### Material for the task
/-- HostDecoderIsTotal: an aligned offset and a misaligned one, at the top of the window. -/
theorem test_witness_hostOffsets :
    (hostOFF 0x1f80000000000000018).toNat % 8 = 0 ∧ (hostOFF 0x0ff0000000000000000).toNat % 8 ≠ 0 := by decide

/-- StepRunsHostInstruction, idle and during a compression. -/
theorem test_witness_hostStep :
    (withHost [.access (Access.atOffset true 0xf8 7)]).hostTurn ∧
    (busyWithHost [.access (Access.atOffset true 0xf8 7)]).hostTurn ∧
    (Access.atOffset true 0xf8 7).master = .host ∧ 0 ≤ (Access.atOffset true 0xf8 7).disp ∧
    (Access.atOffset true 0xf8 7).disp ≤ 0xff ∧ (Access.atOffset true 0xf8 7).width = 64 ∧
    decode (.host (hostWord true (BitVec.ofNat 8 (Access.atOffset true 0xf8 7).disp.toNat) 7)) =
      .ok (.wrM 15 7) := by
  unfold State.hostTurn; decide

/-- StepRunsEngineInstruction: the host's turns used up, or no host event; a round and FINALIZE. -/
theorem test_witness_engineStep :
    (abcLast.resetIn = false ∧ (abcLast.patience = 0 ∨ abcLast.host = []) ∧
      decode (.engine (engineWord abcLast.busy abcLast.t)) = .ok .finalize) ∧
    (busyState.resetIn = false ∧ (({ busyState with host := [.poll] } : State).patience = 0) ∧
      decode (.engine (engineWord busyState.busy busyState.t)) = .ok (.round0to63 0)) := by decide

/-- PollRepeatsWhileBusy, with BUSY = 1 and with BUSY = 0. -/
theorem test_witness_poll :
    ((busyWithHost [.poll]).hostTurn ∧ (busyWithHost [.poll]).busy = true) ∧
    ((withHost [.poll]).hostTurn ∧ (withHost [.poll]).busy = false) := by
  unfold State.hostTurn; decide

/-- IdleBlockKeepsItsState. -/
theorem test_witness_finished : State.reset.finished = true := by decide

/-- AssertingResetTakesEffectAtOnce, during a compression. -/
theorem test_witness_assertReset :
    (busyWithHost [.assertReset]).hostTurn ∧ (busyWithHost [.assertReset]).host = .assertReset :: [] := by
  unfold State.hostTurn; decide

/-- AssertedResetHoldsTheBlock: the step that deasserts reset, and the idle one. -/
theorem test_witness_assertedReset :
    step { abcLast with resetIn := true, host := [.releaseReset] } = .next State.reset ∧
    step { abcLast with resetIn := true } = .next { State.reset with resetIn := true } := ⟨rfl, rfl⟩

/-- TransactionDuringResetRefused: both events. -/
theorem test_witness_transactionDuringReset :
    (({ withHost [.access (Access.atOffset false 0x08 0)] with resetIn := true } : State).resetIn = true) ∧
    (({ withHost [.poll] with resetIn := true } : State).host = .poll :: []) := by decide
######
### Material for the task
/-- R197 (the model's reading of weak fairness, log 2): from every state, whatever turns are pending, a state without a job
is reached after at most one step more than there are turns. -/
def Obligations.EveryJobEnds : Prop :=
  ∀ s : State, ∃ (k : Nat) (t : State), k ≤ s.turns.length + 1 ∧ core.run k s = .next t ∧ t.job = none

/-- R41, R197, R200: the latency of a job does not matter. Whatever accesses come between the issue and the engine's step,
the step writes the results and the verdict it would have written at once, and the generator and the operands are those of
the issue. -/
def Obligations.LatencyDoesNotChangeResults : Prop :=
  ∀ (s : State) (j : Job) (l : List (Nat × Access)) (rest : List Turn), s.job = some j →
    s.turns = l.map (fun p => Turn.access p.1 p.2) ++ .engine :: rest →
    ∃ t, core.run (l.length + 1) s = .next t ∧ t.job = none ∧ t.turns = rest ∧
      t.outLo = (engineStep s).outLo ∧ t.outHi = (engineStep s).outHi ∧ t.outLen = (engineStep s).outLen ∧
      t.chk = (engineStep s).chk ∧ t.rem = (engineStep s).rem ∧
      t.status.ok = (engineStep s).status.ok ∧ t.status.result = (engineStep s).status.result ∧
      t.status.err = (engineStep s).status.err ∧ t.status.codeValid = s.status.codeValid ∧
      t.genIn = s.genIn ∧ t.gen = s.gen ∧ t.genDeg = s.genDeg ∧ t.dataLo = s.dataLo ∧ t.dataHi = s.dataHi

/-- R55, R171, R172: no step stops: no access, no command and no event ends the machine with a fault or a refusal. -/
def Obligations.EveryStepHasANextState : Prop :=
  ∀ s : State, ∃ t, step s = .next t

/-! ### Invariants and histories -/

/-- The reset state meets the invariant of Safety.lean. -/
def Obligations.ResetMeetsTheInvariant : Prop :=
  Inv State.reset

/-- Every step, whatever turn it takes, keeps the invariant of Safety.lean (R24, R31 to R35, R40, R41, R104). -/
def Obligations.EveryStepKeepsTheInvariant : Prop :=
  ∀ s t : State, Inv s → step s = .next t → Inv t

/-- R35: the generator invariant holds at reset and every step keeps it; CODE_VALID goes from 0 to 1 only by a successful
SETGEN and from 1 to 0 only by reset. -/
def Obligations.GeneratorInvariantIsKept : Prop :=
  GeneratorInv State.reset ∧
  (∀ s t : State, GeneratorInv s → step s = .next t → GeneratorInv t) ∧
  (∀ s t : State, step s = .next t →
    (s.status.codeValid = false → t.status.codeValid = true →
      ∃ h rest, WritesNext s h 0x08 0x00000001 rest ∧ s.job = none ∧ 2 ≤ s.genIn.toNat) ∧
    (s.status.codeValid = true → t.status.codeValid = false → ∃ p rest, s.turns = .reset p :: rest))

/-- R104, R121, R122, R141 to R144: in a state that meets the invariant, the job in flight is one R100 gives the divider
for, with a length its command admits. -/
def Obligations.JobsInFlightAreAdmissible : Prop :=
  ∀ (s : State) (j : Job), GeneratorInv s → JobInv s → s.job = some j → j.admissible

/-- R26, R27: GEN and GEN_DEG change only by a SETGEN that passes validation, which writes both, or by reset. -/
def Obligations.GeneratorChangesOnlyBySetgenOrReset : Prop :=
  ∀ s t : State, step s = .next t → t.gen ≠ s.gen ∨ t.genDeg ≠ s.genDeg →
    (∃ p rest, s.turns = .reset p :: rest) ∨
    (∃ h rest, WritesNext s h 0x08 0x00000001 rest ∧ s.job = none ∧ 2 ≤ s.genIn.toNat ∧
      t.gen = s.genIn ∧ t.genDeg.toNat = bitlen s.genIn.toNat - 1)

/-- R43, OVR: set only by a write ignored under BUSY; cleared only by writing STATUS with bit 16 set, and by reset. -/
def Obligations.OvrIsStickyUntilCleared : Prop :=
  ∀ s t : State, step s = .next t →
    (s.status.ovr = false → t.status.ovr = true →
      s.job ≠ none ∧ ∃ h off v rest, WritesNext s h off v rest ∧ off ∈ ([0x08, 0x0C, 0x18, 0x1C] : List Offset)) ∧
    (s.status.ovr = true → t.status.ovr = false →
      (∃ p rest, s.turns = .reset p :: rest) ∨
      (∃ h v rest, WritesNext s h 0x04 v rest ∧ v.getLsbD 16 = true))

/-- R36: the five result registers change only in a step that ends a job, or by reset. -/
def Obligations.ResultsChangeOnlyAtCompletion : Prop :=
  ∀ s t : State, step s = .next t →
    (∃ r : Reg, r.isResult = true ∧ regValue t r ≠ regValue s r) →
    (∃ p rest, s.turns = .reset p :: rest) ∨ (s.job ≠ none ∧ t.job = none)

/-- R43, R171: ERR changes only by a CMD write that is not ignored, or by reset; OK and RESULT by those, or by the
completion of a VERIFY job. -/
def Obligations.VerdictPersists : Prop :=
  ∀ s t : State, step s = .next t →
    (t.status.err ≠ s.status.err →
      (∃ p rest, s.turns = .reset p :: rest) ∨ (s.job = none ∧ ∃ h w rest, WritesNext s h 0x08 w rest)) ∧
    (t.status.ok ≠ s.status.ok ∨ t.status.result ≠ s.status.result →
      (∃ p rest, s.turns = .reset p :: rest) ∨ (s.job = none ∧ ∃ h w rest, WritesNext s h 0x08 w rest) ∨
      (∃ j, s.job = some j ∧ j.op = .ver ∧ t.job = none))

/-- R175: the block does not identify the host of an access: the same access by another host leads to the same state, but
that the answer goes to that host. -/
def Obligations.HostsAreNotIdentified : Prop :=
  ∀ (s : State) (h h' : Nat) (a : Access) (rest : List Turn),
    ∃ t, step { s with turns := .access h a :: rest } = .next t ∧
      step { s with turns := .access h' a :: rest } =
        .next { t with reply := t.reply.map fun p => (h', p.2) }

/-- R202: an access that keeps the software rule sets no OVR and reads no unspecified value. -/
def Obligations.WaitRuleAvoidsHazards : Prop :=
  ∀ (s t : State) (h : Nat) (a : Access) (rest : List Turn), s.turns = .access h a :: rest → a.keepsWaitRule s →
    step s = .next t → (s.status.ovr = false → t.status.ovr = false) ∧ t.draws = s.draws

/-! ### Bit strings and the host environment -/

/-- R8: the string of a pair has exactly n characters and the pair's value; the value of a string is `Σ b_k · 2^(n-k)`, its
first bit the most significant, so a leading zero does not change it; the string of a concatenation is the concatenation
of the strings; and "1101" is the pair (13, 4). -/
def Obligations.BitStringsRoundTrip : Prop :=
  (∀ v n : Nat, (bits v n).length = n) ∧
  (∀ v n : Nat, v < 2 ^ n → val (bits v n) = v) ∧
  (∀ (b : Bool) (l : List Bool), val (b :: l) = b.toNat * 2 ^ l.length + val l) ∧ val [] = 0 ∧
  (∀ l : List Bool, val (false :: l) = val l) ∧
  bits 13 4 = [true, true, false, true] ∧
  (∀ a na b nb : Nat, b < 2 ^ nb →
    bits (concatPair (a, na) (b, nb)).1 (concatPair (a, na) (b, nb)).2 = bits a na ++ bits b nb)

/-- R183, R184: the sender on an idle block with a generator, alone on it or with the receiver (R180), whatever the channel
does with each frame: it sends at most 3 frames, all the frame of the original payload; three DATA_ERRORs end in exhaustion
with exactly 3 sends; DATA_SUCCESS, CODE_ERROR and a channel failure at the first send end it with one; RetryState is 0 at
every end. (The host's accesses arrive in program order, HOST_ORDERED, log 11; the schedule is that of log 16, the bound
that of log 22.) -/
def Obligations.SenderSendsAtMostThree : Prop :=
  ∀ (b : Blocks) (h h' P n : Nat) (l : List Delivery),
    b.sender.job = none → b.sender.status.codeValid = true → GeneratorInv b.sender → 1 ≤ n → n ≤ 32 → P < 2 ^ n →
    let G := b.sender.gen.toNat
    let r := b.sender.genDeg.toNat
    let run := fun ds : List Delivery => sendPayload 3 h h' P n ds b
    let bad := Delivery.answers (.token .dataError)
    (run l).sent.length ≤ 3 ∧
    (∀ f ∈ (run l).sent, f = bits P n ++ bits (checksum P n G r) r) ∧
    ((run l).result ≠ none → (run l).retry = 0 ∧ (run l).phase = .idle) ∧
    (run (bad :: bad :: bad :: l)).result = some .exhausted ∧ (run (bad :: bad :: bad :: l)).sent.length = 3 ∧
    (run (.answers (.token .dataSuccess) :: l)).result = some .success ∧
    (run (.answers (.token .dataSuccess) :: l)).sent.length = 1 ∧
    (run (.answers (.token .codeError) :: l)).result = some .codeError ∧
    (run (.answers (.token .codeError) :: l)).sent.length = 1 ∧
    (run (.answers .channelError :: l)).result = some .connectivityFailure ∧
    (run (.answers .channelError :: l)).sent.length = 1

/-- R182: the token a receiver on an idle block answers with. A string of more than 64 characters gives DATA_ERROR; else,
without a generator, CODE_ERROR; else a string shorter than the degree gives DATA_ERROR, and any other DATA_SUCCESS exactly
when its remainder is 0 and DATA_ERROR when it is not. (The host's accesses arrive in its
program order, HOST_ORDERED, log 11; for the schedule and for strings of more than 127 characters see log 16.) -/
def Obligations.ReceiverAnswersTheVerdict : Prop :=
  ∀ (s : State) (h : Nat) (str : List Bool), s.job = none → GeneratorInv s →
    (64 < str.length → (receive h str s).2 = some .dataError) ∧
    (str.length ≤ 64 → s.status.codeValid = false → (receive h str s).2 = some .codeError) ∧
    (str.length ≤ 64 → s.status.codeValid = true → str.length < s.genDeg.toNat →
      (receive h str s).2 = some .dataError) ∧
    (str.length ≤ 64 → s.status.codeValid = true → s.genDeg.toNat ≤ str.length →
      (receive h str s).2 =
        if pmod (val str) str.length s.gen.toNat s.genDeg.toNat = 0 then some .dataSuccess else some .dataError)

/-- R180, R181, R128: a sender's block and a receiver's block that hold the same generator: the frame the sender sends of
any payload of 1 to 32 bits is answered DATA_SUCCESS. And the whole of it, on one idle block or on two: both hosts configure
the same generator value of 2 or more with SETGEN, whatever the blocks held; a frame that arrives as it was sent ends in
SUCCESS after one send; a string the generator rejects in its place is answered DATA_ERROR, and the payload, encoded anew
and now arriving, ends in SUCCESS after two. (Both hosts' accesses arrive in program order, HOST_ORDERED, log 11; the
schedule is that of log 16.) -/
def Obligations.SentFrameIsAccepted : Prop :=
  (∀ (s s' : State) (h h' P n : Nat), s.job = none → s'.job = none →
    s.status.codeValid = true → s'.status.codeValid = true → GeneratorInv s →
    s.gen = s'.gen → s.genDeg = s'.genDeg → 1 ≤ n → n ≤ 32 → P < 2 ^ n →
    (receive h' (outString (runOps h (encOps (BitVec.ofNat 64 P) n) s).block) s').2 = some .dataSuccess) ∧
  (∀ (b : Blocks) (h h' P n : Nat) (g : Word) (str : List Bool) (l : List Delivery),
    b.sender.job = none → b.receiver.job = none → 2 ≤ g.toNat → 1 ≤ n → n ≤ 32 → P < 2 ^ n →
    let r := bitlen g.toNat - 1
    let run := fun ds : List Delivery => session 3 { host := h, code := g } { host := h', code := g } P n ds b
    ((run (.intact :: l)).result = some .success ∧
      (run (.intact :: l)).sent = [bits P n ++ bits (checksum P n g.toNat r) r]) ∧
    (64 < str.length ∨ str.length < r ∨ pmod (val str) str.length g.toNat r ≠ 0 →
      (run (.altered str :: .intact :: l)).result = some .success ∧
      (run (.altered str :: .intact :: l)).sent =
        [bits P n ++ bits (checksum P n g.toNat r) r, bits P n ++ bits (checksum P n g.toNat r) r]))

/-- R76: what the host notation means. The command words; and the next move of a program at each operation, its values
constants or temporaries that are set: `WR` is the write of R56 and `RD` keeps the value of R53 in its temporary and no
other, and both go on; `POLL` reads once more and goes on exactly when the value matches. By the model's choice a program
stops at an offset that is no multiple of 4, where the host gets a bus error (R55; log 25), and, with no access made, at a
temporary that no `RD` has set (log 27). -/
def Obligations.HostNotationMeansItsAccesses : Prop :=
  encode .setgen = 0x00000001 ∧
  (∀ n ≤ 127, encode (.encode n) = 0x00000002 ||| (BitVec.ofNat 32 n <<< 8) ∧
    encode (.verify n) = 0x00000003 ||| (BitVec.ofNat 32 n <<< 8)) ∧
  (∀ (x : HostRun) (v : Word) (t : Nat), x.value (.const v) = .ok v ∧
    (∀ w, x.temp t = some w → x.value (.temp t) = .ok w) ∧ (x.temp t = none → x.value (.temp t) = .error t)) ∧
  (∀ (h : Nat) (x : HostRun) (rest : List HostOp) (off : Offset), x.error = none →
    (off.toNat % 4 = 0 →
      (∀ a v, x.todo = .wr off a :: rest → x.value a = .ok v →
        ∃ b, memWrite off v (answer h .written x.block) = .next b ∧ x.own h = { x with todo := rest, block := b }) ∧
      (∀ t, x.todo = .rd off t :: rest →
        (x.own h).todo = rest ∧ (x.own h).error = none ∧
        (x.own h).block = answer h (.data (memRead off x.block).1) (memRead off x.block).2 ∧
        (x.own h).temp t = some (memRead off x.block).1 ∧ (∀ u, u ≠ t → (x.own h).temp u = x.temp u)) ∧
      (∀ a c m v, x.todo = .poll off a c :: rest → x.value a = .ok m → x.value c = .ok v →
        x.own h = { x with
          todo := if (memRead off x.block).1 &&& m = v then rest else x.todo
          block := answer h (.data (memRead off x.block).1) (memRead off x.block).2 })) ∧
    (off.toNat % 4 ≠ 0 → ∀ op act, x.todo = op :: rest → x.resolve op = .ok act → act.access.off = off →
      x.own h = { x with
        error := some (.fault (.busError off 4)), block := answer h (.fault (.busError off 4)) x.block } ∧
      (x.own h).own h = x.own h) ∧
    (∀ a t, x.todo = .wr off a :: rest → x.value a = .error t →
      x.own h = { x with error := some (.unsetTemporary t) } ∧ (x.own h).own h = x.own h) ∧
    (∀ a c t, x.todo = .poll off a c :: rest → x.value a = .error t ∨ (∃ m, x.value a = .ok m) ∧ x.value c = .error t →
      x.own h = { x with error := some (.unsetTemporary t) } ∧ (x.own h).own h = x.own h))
######
### Material for the task
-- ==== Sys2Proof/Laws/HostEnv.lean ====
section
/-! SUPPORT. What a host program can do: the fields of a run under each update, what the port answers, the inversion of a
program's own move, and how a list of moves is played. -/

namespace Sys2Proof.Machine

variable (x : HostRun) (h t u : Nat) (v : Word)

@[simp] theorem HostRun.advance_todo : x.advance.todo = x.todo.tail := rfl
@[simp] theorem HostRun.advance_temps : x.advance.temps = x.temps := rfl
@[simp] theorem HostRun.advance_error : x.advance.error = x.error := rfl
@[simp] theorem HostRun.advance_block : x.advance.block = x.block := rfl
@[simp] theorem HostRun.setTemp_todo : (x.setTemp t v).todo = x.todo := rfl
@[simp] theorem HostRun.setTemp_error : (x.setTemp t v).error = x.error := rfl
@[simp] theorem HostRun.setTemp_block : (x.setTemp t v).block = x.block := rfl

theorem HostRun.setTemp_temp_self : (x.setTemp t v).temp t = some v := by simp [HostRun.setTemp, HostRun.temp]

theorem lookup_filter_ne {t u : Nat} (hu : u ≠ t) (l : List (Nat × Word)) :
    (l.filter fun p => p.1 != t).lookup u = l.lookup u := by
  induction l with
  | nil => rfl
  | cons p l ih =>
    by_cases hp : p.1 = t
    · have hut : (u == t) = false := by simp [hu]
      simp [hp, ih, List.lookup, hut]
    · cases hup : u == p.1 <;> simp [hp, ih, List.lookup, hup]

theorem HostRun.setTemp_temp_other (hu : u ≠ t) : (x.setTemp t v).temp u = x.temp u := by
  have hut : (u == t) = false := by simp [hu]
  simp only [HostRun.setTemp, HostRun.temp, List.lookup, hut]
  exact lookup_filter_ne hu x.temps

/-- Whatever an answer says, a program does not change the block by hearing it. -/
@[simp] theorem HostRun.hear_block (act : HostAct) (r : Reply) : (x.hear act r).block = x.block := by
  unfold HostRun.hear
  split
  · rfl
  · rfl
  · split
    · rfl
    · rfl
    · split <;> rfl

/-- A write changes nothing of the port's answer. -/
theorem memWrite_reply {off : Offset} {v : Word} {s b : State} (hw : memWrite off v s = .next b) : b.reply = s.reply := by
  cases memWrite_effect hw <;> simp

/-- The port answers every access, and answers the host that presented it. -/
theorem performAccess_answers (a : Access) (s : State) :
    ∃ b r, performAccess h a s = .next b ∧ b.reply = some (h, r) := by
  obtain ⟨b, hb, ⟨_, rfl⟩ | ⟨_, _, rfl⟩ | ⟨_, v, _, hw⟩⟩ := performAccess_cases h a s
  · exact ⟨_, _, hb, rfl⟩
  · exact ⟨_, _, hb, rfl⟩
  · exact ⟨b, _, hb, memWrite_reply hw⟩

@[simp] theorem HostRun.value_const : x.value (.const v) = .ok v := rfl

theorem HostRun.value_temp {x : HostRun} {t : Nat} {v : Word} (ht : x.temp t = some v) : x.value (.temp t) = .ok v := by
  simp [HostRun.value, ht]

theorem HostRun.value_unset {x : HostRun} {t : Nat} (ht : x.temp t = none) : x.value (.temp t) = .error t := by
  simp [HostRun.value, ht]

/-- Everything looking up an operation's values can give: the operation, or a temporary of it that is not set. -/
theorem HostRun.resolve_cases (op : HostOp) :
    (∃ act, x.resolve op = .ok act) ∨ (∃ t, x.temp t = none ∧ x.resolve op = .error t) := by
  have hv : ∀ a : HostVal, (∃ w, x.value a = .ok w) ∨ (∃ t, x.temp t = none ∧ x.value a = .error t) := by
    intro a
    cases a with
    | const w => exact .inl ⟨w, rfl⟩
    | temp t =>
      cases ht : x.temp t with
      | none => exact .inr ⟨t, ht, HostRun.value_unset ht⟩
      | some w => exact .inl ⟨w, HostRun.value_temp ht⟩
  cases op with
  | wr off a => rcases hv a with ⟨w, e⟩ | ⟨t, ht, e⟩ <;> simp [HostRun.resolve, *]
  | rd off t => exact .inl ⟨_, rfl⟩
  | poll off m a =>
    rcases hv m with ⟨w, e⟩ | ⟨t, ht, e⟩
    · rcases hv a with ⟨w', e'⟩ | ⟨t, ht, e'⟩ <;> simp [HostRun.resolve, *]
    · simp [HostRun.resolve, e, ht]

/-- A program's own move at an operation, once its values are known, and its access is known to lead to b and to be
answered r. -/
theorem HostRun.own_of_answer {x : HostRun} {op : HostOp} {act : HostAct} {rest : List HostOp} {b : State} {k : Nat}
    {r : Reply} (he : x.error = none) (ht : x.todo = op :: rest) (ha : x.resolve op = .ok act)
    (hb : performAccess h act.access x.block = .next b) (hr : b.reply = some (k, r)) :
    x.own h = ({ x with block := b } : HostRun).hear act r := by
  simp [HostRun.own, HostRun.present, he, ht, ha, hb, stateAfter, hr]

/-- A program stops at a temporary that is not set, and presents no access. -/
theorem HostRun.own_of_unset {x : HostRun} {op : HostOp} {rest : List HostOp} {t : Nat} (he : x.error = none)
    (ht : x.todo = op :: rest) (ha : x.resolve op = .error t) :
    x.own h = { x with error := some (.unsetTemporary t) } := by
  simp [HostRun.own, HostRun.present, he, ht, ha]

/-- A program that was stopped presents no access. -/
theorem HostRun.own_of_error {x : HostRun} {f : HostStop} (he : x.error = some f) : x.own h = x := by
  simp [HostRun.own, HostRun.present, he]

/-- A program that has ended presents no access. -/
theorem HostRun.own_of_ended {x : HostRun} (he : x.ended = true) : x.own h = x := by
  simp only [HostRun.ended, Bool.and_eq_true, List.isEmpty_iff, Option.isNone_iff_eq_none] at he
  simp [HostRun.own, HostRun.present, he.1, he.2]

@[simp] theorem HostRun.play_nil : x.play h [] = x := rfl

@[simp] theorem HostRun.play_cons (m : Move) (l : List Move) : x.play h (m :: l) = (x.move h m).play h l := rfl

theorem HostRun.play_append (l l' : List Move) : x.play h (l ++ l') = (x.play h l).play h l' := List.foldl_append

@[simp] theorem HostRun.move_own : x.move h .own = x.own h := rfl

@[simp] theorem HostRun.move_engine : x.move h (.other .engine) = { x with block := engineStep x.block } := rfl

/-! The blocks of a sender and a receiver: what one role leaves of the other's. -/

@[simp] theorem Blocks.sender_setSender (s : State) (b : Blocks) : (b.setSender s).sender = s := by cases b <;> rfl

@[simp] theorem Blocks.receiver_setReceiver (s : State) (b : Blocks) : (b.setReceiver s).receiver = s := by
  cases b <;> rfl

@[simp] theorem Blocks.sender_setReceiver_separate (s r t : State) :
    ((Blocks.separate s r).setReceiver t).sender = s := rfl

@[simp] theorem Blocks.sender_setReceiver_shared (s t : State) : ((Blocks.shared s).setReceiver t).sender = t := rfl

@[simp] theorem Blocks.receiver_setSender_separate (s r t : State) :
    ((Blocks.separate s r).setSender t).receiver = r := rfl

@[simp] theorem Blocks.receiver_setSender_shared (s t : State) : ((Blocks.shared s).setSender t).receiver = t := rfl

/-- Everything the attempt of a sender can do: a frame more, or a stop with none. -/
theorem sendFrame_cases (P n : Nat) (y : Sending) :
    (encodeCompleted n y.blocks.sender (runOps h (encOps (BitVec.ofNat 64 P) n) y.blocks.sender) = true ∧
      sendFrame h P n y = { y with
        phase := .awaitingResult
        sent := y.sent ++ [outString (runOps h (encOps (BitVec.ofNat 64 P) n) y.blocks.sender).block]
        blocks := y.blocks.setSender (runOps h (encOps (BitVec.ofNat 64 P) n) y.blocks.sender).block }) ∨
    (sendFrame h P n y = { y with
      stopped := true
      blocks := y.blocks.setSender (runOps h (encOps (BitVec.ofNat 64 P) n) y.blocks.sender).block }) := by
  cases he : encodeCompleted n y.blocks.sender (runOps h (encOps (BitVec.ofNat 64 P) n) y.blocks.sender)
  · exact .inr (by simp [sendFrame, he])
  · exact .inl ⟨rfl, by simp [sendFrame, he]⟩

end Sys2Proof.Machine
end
######
- [Work instruction] Give again exactly, and only, the lines above starting at the one with "none → GeneratorInv s →" and ending at the one with "(∀ (s s' : State)".

- [Result of the exercise]
  ∀ (s : State) (h : Nat) (str : List Bool), s.job = none → GeneratorInv s →
    (64 < str.length → (receive h str s).2 = some .dataError) ∧
    (str.length ≤ 64 → s.status.codeValid = false → (receive h str s).2 = some .codeError) ∧
    (str.length ≤ 64 → s.status.codeValid = true → str.length < s.genDeg.toNat →
      (receive h str s).2 = some .dataError) ∧
    (str.length ≤ 64 → s.status.codeValid = true → s.genDeg.toNat ≤ str.length →
      (receive h str s).2 =
        if pmod (val str) str.length s.gen.toNat s.genDeg.toNat = 0 then some .dataSuccess else some .dataError)

/-- R180, R181, R128: a sender's block and a receiver's block that hold the same generator: the frame the sender sends of
any payload of 1 to 32 bits is answered DATA_SUCCESS. And the whole of it, on one idle block or on two: both hosts configure
the same generator value of 2 or more with SETGEN, whatever the blocks held; a frame that arrives as it was sent ends in
SUCCESS after one send; a string the generator rejects in its place is answered DATA_ERROR, and the payload, encoded anew
and now arriving, ends in SUCCESS after two. (Both hosts' accesses arrive in program order, HOST_ORDERED, log 11; the
schedule is that of log 16.) -/
def Obligations.SentFrameIsAccepted : Prop :=
  (∀ (s s' : State) (h h' P n : Nat), s.job = none → s'.job = none →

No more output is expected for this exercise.